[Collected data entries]
/-! ## Fetch (R453, R459) -/

/-- The accepted descriptor's CRC register (R455). -/
def dmaCrcStart (ch : Nat) (d : Device) : Device :=
  let desc := (d.dmac ch).desc
  if dCrcMode desc = 0 || bitsOf (dword desc 0) 24 1 = 1 then d
  else
    (d.set (L.DMA_CCRC_CRC ch) (if dCrcMode desc = 3 then dword desc 12 % 2 ^ 16 else dword desc 12)).setDma ch
      { d.dmac ch with half := false }

/-- A fetched descriptor is checked and run, refused or found unowned (R453). -/
def dmaFetched (ch : Nat) (mem : List Host.Cell) (d : Device) : Device :=
  let a := d.get (L.DMA_CDESC_ADDR ch)
  if d.dmaState ch ≠ 1 || !d.on L.DMA_CFG_EN then d
  else if d.dmaFetchFails a then dmaHalt ch d
  else
    let desc := d.dmaDescAt mem a
    if bitsOf (dword desc 0) 31 1 = 0 then dmaEvent L.DMA_CEVENT_EMPTY ch (setDmaState ch 0 d)
    else
      let d := d.setDma ch { d.dmac ch with desc := desc, burst := none, left := 0, waited := 0 }
      let cause := descCheck desc a
      if cause ≠ 0 then dmaFinish ch 1 cause (dCount desc 0, dCount desc 1, dCount desc 2) d
      else dmaPace ch (setDmaState ch 2 (dmaCrcStart ch (dmaPlace ch 0 d)))

/-! ## Arbiter (R464, R465) -/

/-- The channel has a burst that may start. -/
def Device.dmaEligible (d : Device) (ch : Nat) : Bool :=
  let c := d.dmac ch
  d.dmaState ch == 2 && c.burst.isNone && (0 < c.left || !d.dmaHeld ch)

/-- The first of a list of channels after the last one granted, round-robin. -/
def roundRobin (last : Option Nat) (chs : List Nat) : Option Nat :=
  match last with
  | none => chs.head?
  | some n => match chs.find? fun c => n < c with
    | some c => some c
    | none => chs.head?

/-- The channel that takes the next grant (R465). -/
def Device.dmaPick (d : Device) : Option Nat :=
  let chs := (d.dma.map (·.1)).filter d.dmaEligible
  let age := d.get L.DMA_CFG_AGE
  match chs.find? fun c => age ≠ 0 && age ≤ (d.dmac c).waited with
  | some c => some c
  | none => [3, 2, 1, 0].findSome? fun p =>
      roundRobin (tabGet? d.dmaLast p) (chs.filter fun c => d.get (L.DMA_CCFG_PRIO c) == p)

/-- Elements of the next burst of a channel (R464). -/
def Device.dmaBurstLen (d : Device) (ch : Nat) : Nat :=
  let c := d.dmac ch
  let b := d.get (L.DMA_CCFG_BURST ch)
  min (d.dmaRemaining ch) (if 0 < c.left then c.left else if b = 0 then 256 else b)

/-- Bursts in flight, as DMA_STAT shows. -/
def dmaFlight (d : Device) : Device := d.set L.DMA_STAT_INFLIGHT (d.dma.filter fun x => x.2.burst.isSome).length

/-- The arbiter grants a burst start (R463–R465). -/
def dmaGrant (d : Device) : Device :=
  if !d.on L.DMA_CFG_EN || 8 ≤ d.get L.DMA_STAT_INFLIGHT then d
  else match d.dmaPick with
    | none => d
    | some ch =>
      let others := ((d.dma.map (·.1)).filter d.dmaEligible).filter (· != ch)
      let c := d.dmac ch
      let paced := c.left = 0 && d.on (L.DMA_CCFG_PACED ch)
      let d := d.setDma ch { c with burst := some (d.dmaBurstLen ch), left := 0, waited := 0 }
      let d := others.foldl (fun d k => d.setDma k { d.dmac k with waited := (d.dmac k).waited + 1 }) d
      let d := dmaFlight { d with dmaLast := tabPut d.dmaLast (d.get (L.DMA_CCFG_PRIO ch)) ch }
      if paced then dmaLevel (d.get (L.DMA_CCFG_QUEUE ch)) (d.getS (L.DMA_CCFG_QSTEP ch)) d else d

### BRIEF
Print the records above verbatim from their first line to the line containing "if cause ≠ 0", both included, and stop there.

### RESPONSE BOX
/-! ## Fetch (R453, R459) -/

/-- The accepted descriptor's CRC register (R455). -/
def dmaCrcStart (ch : Nat) (d : Device) : Device :=
  let desc := (d.dmac ch).desc
  if dCrcMode desc = 0 || bitsOf (dword desc 0) 24 1 = 1 then d
  else
    (d.set (L.DMA_CCRC_CRC ch) (if dCrcMode desc = 3 then dword desc 12 % 2 ^ 16 else dword desc 12)).setDma ch
      { d.dmac ch with half := false }

/-- A fetched descriptor is checked and run, refused or found unowned (R453). -/
def dmaFetched (ch : Nat) (mem : List Host.Cell) (d : Device) : Device :=
  let a := d.get (L.DMA_CDESC_ADDR ch)
  if d.dmaState ch ≠ 1 || !d.on L.DMA_CFG_EN then d
  else if d.dmaFetchFails a then dmaHalt ch d
  else
    let desc := d.dmaDescAt mem a
    if bitsOf (dword desc 0) 31 1 = 0 then dmaEvent L.DMA_CEVENT_EMPTY ch (setDmaState ch 0 d)
    else
      let d := d.setDma ch { d.dmac ch with desc := desc, burst := none, left := 0, waited := 0 }
      let cause := descCheck desc a
      if cause ≠ 0 then dmaFinish ch 1 cause (dCount desc 0, dCount desc 1, dCount desc 2) d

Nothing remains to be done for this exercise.